→ WHAT IS BEING ASKED: From the line with "def scanDuration (table" to the line with "guardLimit := guardLimitOf", retype every line exactly, including those two, and leave out the rest of the data below.

→ DATA FOR REVIEW:
/-- The kind, tag and port byte of a command that is a request; none for an event. -/
def Instr.request? : Instr → Option (RequestKind × Byte × Byte)
  | .powerOn => none
  | .hostFrameReceived _ => none
  | .portEnable t p => some (.portEnable, t, p)
  | .portDisable t p => some (.portDisable, t, p)
  | .clearFault t p => some (.clearFault, t, p)
  | .portStatus t p => some (.portStatus, t, p)
  | .planFreq t p _ => some (.planFreq, t, p)
  | .planSlots t p _ => some (.planSlots, t, p)
  | .planCal t p _ => some (.planCal, t, p)
  | .planMix t p _ => some (.planMix, t, p)
  | .planDetect t p _ => some (.planDetect, t, p)
  | .planLandmark t p _ => some (.planLandmark, t, p)
  | .planSupports t p _ => some (.planSupports, t, p)
  | .planCurve t p _ => some (.planCurve, t, p)
  | .planTravel t p _ => some (.planTravel, t, p)
  | .planStream t p _ => some (.planStream, t, p)
  | .planCommit t p => some (.planCommit, t, p)
  | .planDiscard t p => some (.planDiscard, t, p)
  | .planRead t p _ _ => some (.planRead, t, p)
  | .nullChannels t p => some (.nullChannels, t, p)
  | .openTube t p _ _ _ _ => some (.openTube, t, p)
  | .closeTube t p => some (.closeTube, t, p)
  | .mark t p => some (.mark, t, p)
  | .recordList t p => some (.recordList, t, p)
  | .recordFetch t p _ _ _ => some (.recordFetch, t, p)
  | .recordRelease t p _ => some (.recordRelease, t, p)
  | .driveQueue t p _ => some (.driveQueue, t, p)
  | .driveAbort t p => some (.driveAbort, t, p)
  | .driveStatus t p => some (.driveStatus, t, p)
  | .linkStatus t p => some (.linkStatus, t, p)
  | .reset t p => some (.reset, t, p)
  | .transmitFrameDone _ => none
  | .trackInputChange _ _ _ _ => none
  | .trackFilterExpiry _ => none
  | .timeModeExpiry _ => none
  | .switchEnd _ => none
  | .settleEnd _ => none
  | .integrateEnd _ _ _ _ _ => none
  | .driveMessageSent _ _ => none
  | .accept _ _ _ => none
  | .refuse _ _ _ _ => none
  | .done _ _ _ => none
  | .driveMessageDamaged _ _ _ => none
  | .acceptDeadline _ => none
  | .limitAcceptDeadline _ => none
  | .doneDeadline _ => none
  | .hostLinkByteReceived _ _ => none

/-! ### Request payloads (R189) -/

/-- An entry of PLAN_FREQ: presence, f_code; an absent entry holds no field (R22). -/
def readFreq (b : List Byte) : Option Nat := if u8 b 0 = 0 then none else some (u16 b 1)

/-- An entry of PLAN_SLOTS. -/
def readSlot (b : List Byte) : SlotFields := { freq := u8 b 0, mode := u8 b 1, settle := u8 b 2, integrate := u8 b 3 }

/-- An entry of PLAN_CAL. -/
def readCal (b : List Byte) : CalFields := { rotation := u16 b 0, gain := u16 b 2 }

/-- An entry of PLAN_MIX. -/
def readMix (b : List Byte) : Option MixFields :=
  if u8 b 0 = 0 then none
  else some { primary := u8 b 1, secondary := u8 b 2, kxx := s16 b 3, kxy := s16 b 5, kyx := s16 b 7, kyy := s16 b 9,
              rotation := u16 b 11, gain := u16 b 13 }

/-- The fields of PLAN_DETECT. -/
def readDetect (b : List Byte) : DetectFields :=
  { channel := u8 b 0, tOpen := u16 b 1, tClose := u16 b 3, qClose := u8 b 5, lMax := u16 b 6, aMin := u16 b 8,
    gateLow := u32 b 10, gateHigh := u32 b 14 }

/-- The fields of PLAN_LANDMARK. -/
def readLandmark (b : List Byte) : LandmarkFields :=
  { channel := u8 b 0, lOpen := u16 b 1, lClose := u16 b 3, qLand := u8 b 5, autoClose := u8 b 6, tolerance := u16 b 7,
    exitPos := u32 b 9 }

/-- A point of PLAN_CURVE. -/
def readPoint (b : List Byte) : CurvePoint := { phase := u16 b 0, depth := u8 b 2 }

/-- The fields of PLAN_TRAVEL. -/
def readTravel (b : List Byte) : TravelFields :=
  { step := u16 b 0, scale := u16 b 2, sense := u8 b 4, startTravel := u16 b 5, period := u32 b 7, deglitch := u8 b 11,
    speedGuard := u8 b 12 }

/-- The payload of PLAN_STREAM: a count, that many channels, decimation and width. -/
def readStream : List Byte → Option StreamFields
  | [] => none
  | n :: bs =>
    if n.toNat ≤ 8 ∧ bs.length = n.toNat + 2 then
      some { channels := (bs.take n.toNat).map BitVec.toNat, decimation := u8 bs n.toNat, width := u8 bs (n.toNat + 1) }
    else none
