-- ==== Sys2Proof/Machine/Plans.lean ====
section
/-! DEFINITION. The plan store: validation, commit-time clamps, promotion and what PLAN_READ returns (R20 to R36), and
the tables derived from the working plan (R38, R40, R70). -/

namespace Sys2Proof.Machine

/-! ### Tables derived from a working plan -/

/-- The f_code of a frequency entry. -/
def Plan.fCode (w : Plan) (k : Nat) : Option Nat := w.freq.getD k none

/-- The period table of a plan (R38). -/
def Plan.periods (w : Plan) : List (Option Nat) := w.freq.map (Option.map excitationPeriod)

/-- A slot in force: 80 ticks plus the settle and integrate periods (R40). An absent period stands as 0: commit
validation admits no such slot (R26; log entry 14). -/
def slotInForce (periods : List (Option Nat)) (e : PlanSlot) : SlotInForce :=
  let period := (periods.getD e.freq none).getD 0
  { period := period, mode := e.mode, settle := e.settle, integrate := e.integrate,
    slotTime := Config.switchTicks + (e.settle + e.integrate) * period }

/-- The slot table in force (R40). -/
def Plan.slotTable (w : Plan) : List SlotInForce := w.slots.map (slotInForce w.periods)

/-- The scan duration: the sum of the slot times (R40). -/
def scanDuration (table : List SlotInForce) : Nat := (table.map SlotInForce.slotTime).sum

/-- The sequencer's tables derived anew (R38, R40). -/
def Sequencer.derive (w : Plan) (q : Sequencer) : Sequencer :=
  { q with periods := w.periods, slots := w.slotTable, duration := scanDuration w.slotTable }

/-- The scan-limited speed (R70). -/
def limitSpeedOf (step duration : Nat) : Nat := step * 40000 / duration

/-- The guard limit (R70). -/
def guardLimitOf (limitSpeed : Nat) : Nat := limitSpeed * 9 / 10

/-- The travel unit's two speeds derived anew (R70). -/
def TravelUnit.derive (w : Plan) (u : TravelUnit) : TravelUnit :=
  { u with limitSpeed := limitSpeedOf w.travel.step (scanDuration w.slotTable)
           guardLimit := guardLimitOf (limitSpeedOf w.travel.step (scanDuration w.slotTable)) }

/-! ### Validation (R26) -/

/-- Whether a raw channel exists in a plan. -/
def Plan.rawExists (w : Plan) (n : Nat) : Bool := decide (n < w.slots.length) && decide (n < Config.rawChannels)

/-- Whether a channel 0 to 15 exists in a plan (R26). -/
def Plan.channelExists (w : Plan) (n : Nat) : Bool :=
  if n < Config.rawChannels then w.rawExists n else ((w.mix[n - Config.rawChannels]?).join).isSome

/-- The first fault of a list of items, taken in increasing item index. -/
def firstFault {α : Type} (check : Nat → α → Option PlanFault) (es : List α) : Option PlanFault :=
  es.zipIdx.findSome? fun (e, k) => check k e

/-- A fault at an item. -/
def fault (sec : PlanSection) (item : Nat) (kind : PlanFaultKind) (fails : Bool) : Option PlanFault :=
  if fails then some { sec := sec, item := item, kind := kind } else none

/-- Check 1. -/
def checkSlot (w : Plan) (k : Nat) (e : PlanSlot) : Option PlanFault :=
  fault .slots k .absentFrequency (w.fCode e.freq).isNone

/-- Checks 2 to 4, on a present entry. -/
def checkMix (w : Plan) (k : Nat) (e : Option MixFields) : Option PlanFault :=
  match e with
  | none => none
  | some m =>
    (fault .mix k .badMixInput (!w.rawExists m.primary)).or
      ((fault .mix k .badMixInput (!w.rawExists m.secondary)).or (fault .mix k .sameMixInput (m.primary == m.secondary)))

/-- Whether an item of a list is not greater than the one before it. -/
def notAbove (l : List Nat) (k : Nat) : Bool :=
  match k with
  | 0 => false
  | j + 1 => decide (l.getD (j + 1) 0 ≤ l.getD j 0)

/-- Check 8 or 10: a position or a phase not greater than the one before it. -/
def checkAscending (sec : PlanSection) (l : List Nat) : Option PlanFault :=
  firstFault (fun k _ => fault sec k .notAscending (notAbove l k)) l

/-- Checks 11 and 12. -/
def checkStream (w : Plan) (k : Nat) (n : Nat) : Option PlanFault :=
  (fault .stream k .noSuchChannel (!w.channelExists n)).or
    (fault .stream k .duplicate ((w.stream.channels.take k).contains n))

/-- Validation of a staged plan: the first failing check, in the order of R26. -/
def Plan.validate (w : Plan) : Option PlanFault :=
  (firstFault (checkSlot w) w.slots).or <|
  (firstFault (checkMix w) w.mix).or <|
  (fault .detect 0 .noSuchChannel (!w.channelExists w.detect.channel)).or <|
  (fault .detect 1 .gateOrder (decide (w.detect.gateHigh < w.detect.gateLow))).or <|
  (fault .landmark 0 .noSuchChannel (!w.channelExists w.landmark.channel)).or <|
  (checkAscending .supports w.supports).or <|
  (fault .curve 0 .onePoint (w.curve.length == 1)).or <|
  (checkAscending .curve (w.curve.map CurvePoint.phase)).or <|
  firstFault (checkStream w) w.stream.channels

/-! ### Commit-time clamps (R28) -/

/-- The staged plan after the three commit-time clamps. -/
def Plan.commitClamped (w : Plan) : Plan :=
  { w with
    detect := { w.detect with tClose := min w.detect.tClose w.detect.tOpen }
    landmark := { w.landmark with lClose := min w.landmark.lClose w.landmark.lOpen }
    travel := { w.travel with step := max w.travel.step w.travel.scale } }

/-- The clamp report of a commit, in the order of R28's table. -/
def Plan.commitItems (w : Plan) : List ClampItem :=
  clampItem 2 0 w.detect.tClose w.commitClamped.detect.tClose ++
  clampItem 2 0 w.landmark.lClose w.commitClamped.landmark.lClose ++
  clampItem 0 0 w.travel.step w.commitClamped.travel.step

/-! ### Promotion (R30 to R32) -/

/-- What R32 compares of a slot: the f_code it names and its mode, absent where the slot does not exist. -/
def Plan.slotKey (w : Plan) (k : Nat) : Option (Option Nat × CoilMode) := (w.slots[k]?).map fun e => (w.fCode e.freq, e.mode)

/-- The null table after the comparison of the outgoing and the incoming plan (R32). -/
def comparedNulls (outgoing incoming : Plan) (nulls : List NullEntry) : List NullEntry :=
  nulls.zipIdx.map fun (e, k) =>
    if outgoing.slotKey k = incoming.slotKey k then e else { x0 := 0, y0 := 0, balanced := false }

/-- The blocks of a port with its staged plan put in force: nulls compared, plan copied, generation raised, pending flag
cleared, tables and speeds derived, and the new filter length applied to running filters (R30, R38, R70, R56). -/
def PortBlocks.promoted (now : Nat) (b : PortBlocks) : PortBlocks :=
  let w := b.plan.staged
  let u := b.travel.derive w
  { b with
    chan := { b.chan with nulls := comparedNulls b.plan.working w b.chan.nulls }
    plan := { b.plan with working := w, generation := b.plan.generation + 1, pending := false }
    seq := b.seq.derive w
    travel :=
      if b.plan.working.travel.deglitch = w.travel.deglitch then u
      else { u with track1 := u.track1.underLength w.travel.deglitch now
                    track2 := u.track2.underLength w.travel.deglitch now } }

/-- Promotion of the staged plan (R30); the PLAN_PROMOTED event carries the cause, and is absent under RESET (R19).
DEDUCED (log entry 21): an edge that the promotion itself makes is moved by the scale and the sense of the incoming plan.
Unsafe: R59 and R30 speak only of edges after the promotion. -/
def promote (p : PortId) (cause : Option Cause) (s : State) : State :=
  let s' := decodeAtRest p (onPort p (PortBlocks.promoted s.now) s)
  match cause with
  | none => s'
  | some c => report (.portEvent { portEvent s' p .planPromoted c with generation := some (s'.port p).plan.generation }) s'

/-- Promotion on entry to IDLE, OFF or FAULT with the pending flag set (R31). -/
def promoteIfPending (p : PortId) (s : State) : State :=
  if (s.port p).plan.pending then promote p (some .stateEntry) s else s

/-! ### Reading (R34) -/

/-- The content of a section, by section code 0 to 9; FREQ of the working copy carries the actual frequencies. -/
def sectionContent (w : Plan) (periods : Option (List (Option Nat))) (sec : Nat) : SectionContent :=
  match sec with
  | 0 =>
    .freq w.freq (match periods with
      | some ps => ps.map (Option.map actualFrequency)
      | none => w.freq.map fun _ => none)
  | 1 => .slots w.slots
  | 2 => .cal w.cal
  | 3 => .mix w.mix
  | 4 => .detect w.detect
  | 5 => .landmark w.landmark
  | 6 => .supports w.supports
  | 7 => .curve w.curve
  | 8 => .travel w.travel
  | _ => .stream w.stream

/-- The section a PLAN_READ names, of the copy it names: copy code 0 is STAGED, any other WORKING (R34). -/
def PortBlocks.readSection (b : PortBlocks) (sec copy : Nat) : SectionContent :=
  match copy with
  | 0 => sectionContent b.plan.staged none sec
  | _ => sectionContent b.plan.working (some b.seq.periods) sec

end Sys2Proof.Machine
end

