-- ==== Sys2Proof/Machine/PlanRequests.lean ====
section
/-! DEFINITION. The PLAN_* requests: the ten sections, PLAN_COMMIT, PLAN_DISCARD and PLAN_READ (R21 to R35). -/

namespace Sys2Proof.Machine

/-- A section request: the section of the staged plan replaced whole, or PLAN_PENDING (R21, R24). -/
def editSection (edit : Plan → Plan) (items : List ClampItem) (p : PortId) (place : Nat) (s : State) : State :=
  if (s.port p).plan.pending then replyRefused place .planPending s
  else replyDone place (.clamps items) (onPlan p (fun st => { st with staged := edit st.staged }) s)

/-- A commit that has passed validation: promoted at rest, else pending (R28, R29). -/
def commitValid (p : PortId) (place : Nat) (s : State) : State :=
  let items := (s.port p).plan.staged.commitItems
  let clamped := onPlan p (fun st => { st with staged := st.staged.commitClamped }) s
  if (s.mode p).atRest then
    let promoted := promote p (some .commit) clamped
    replyDone place (.commit .promoted (promoted.port p).plan.generation items) promoted
  else
    replyDone place (.commit .pending (s.port p).plan.generation items)
      (onOpen p Record.setPlanPending (onPlan p (fun st => { st with pending := true }) clamped))

/-- PLAN_COMMIT on a port (R25, R27). -/
def commitRequest (p : PortId) (place : Nat) (s : State) : State :=
  if (s.port p).plan.pending then replyDone place (.commit .pending (s.port p).plan.generation []) s
  else
    match (s.port p).plan.staged.validate with
    | some f => reply place (.refused .planInvalid (some f)) s
    | none => commitValid p place s

/-- PLAN_DISCARD on a port (R33). -/
def discardRequest (p : PortId) (place : Nat) (s : State) : State :=
  replyDone place (.discarded (s.port p).plan.generation)
    (onPlan p (fun st => { st with staged := st.working, pending := false }) s)

/-- PLAN_READ on a port (R34). -/
def readRequest (sec copy : Nat) (p : PortId) (place : Nat) (s : State) : State :=
  let b := s.port p
  replyDone place (.planRead (b.readSection sec copy) b.plan.generation b.plan.pending) s

/-- PLAN_FREQ. -/
def execPlanFreq (tag port : Byte) (entries : List (Option Nat)) (s : State) : Host.Outcome State Fault Refusal :=
  serveOnPort (.planFreq tag port entries) .planFreq tag port
    (editSection (fun w => { w with freq := entries.map (Option.map storedFCode) }) (entryItems freqItems entries)) s

/-- PLAN_SLOTS. -/
def execPlanSlots (tag port : Byte) (entries : List SlotFields) (s : State) : Host.Outcome State Fault Refusal :=
  serveOnPort (.planSlots tag port entries) .planSlots tag port
    (editSection (fun w => { w with slots := entries.map storedSlot }) (entryItems slotItems entries)) s

/-- PLAN_CAL. -/
def execPlanCal (tag port : Byte) (entries : List CalFields) (s : State) : Host.Outcome State Fault Refusal :=
  serveOnPort (.planCal tag port entries) .planCal tag port
    (editSection (fun w => { w with cal := entries.map storedCal }) (entryItems calItems entries)) s

/-- PLAN_MIX. -/
def execPlanMix (tag port : Byte) (entries : List (Option MixFields)) (s : State) : Host.Outcome State Fault Refusal :=
  serveOnPort (.planMix tag port entries) .planMix tag port
    (editSection (fun w => { w with mix := entries.map (Option.map storedMix) }) (entryItems mixItems entries)) s

/-- PLAN_DETECT. -/
def execPlanDetect (tag port : Byte) (fields : DetectFields) (s : State) : Host.Outcome State Fault Refusal :=
  serveOnPort (.planDetect tag port fields) .planDetect tag port
    (editSection (fun w => { w with detect := storedDetect fields }) (detectItems fields)) s

/-- PLAN_LANDMARK. -/
def execPlanLandmark (tag port : Byte) (fields : LandmarkFields) (s : State) : Host.Outcome State Fault Refusal :=
  serveOnPort (.planLandmark tag port fields) .planLandmark tag port
    (editSection (fun w => { w with landmark := storedLandmark fields }) (landmarkItems fields)) s

/-- PLAN_SUPPORTS. -/
def execPlanSupports (tag port : Byte) (positions : List Nat) (s : State) : Host.Outcome State Fault Refusal :=
  serveOnPort (.planSupports tag port positions) .planSupports tag port
    (editSection (fun w => { w with supports := positions.map storedSupport }) (entryItems supportItems positions)) s

/-- PLAN_CURVE. -/
def execPlanCurve (tag port : Byte) (points : List CurvePoint) (s : State) : Host.Outcome State Fault Refusal :=
  serveOnPort (.planCurve tag port points) .planCurve tag port
    (editSection (fun w => { w with curve := points.map storedPoint }) (entryItems pointItems points)) s

/-- PLAN_TRAVEL. -/
def execPlanTravel (tag port : Byte) (fields : TravelFields) (s : State) : Host.Outcome State Fault Refusal :=
  serveOnPort (.planTravel tag port fields) .planTravel tag port
    (editSection (fun w => { w with travel := storedTravel fields }) (travelItems fields)) s

/-- PLAN_STREAM. -/
def execPlanStream (tag port : Byte) (fields : StreamFields) (s : State) : Host.Outcome State Fault Refusal :=
  serveOnPort (.planStream tag port fields) .planStream tag port
    (editSection (fun w => { w with stream := storedStream fields }) (streamItems fields)) s

/-- PLAN_COMMIT. -/
def execPlanCommit (tag port : Byte) (s : State) : Host.Outcome State Fault Refusal :=
  serveOnPort (.planCommit tag port) .planCommit tag port commitRequest s

/-- PLAN_DISCARD. -/
def execPlanDiscard (tag port : Byte) (s : State) : Host.Outcome State Fault Refusal :=
  serveOnPort (.planDiscard tag port) .planDiscard tag port discardRequest s

/-- PLAN_READ. -/
def execPlanRead (tag port : Byte) (sec copy : Nat) (s : State) : Host.Outcome State Fault Refusal :=
  serveOnPort (.planRead tag port sec copy) .planRead tag port (readRequest sec copy) s

end Sys2Proof.Machine
end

→ ANSWER SECTION:
def scanDuration (table : List SlotInForce) : Nat := (table.map SlotInForce.slotTime).sum

/-- The sequencer's tables derived anew (R38, R40). -/
def Sequencer.derive (w : Plan) (q : Sequencer) : Sequencer :=
  { q with periods := w.periods, slots := w.slotTable, duration := scanDuration w.slotTable }

/-- The scan-limited speed (R70). -/
def limitSpeedOf (step duration : Nat) : Nat := step * 40000 / duration

/-- The guard limit (R70). -/
def guardLimitOf (limitSpeed : Nat) : Nat := limitSpeed * 9 / 10

/-- The travel unit's two speeds derived anew (R70). -/
def TravelUnit.derive (w : Plan) (u : TravelUnit) : TravelUnit :=
  { u with limitSpeed := limitSpeedOf w.travel.step (scanDuration w.slotTable)
           guardLimit := guardLimitOf (limitSpeedOf w.travel.step (scanDuration w.slotTable)) }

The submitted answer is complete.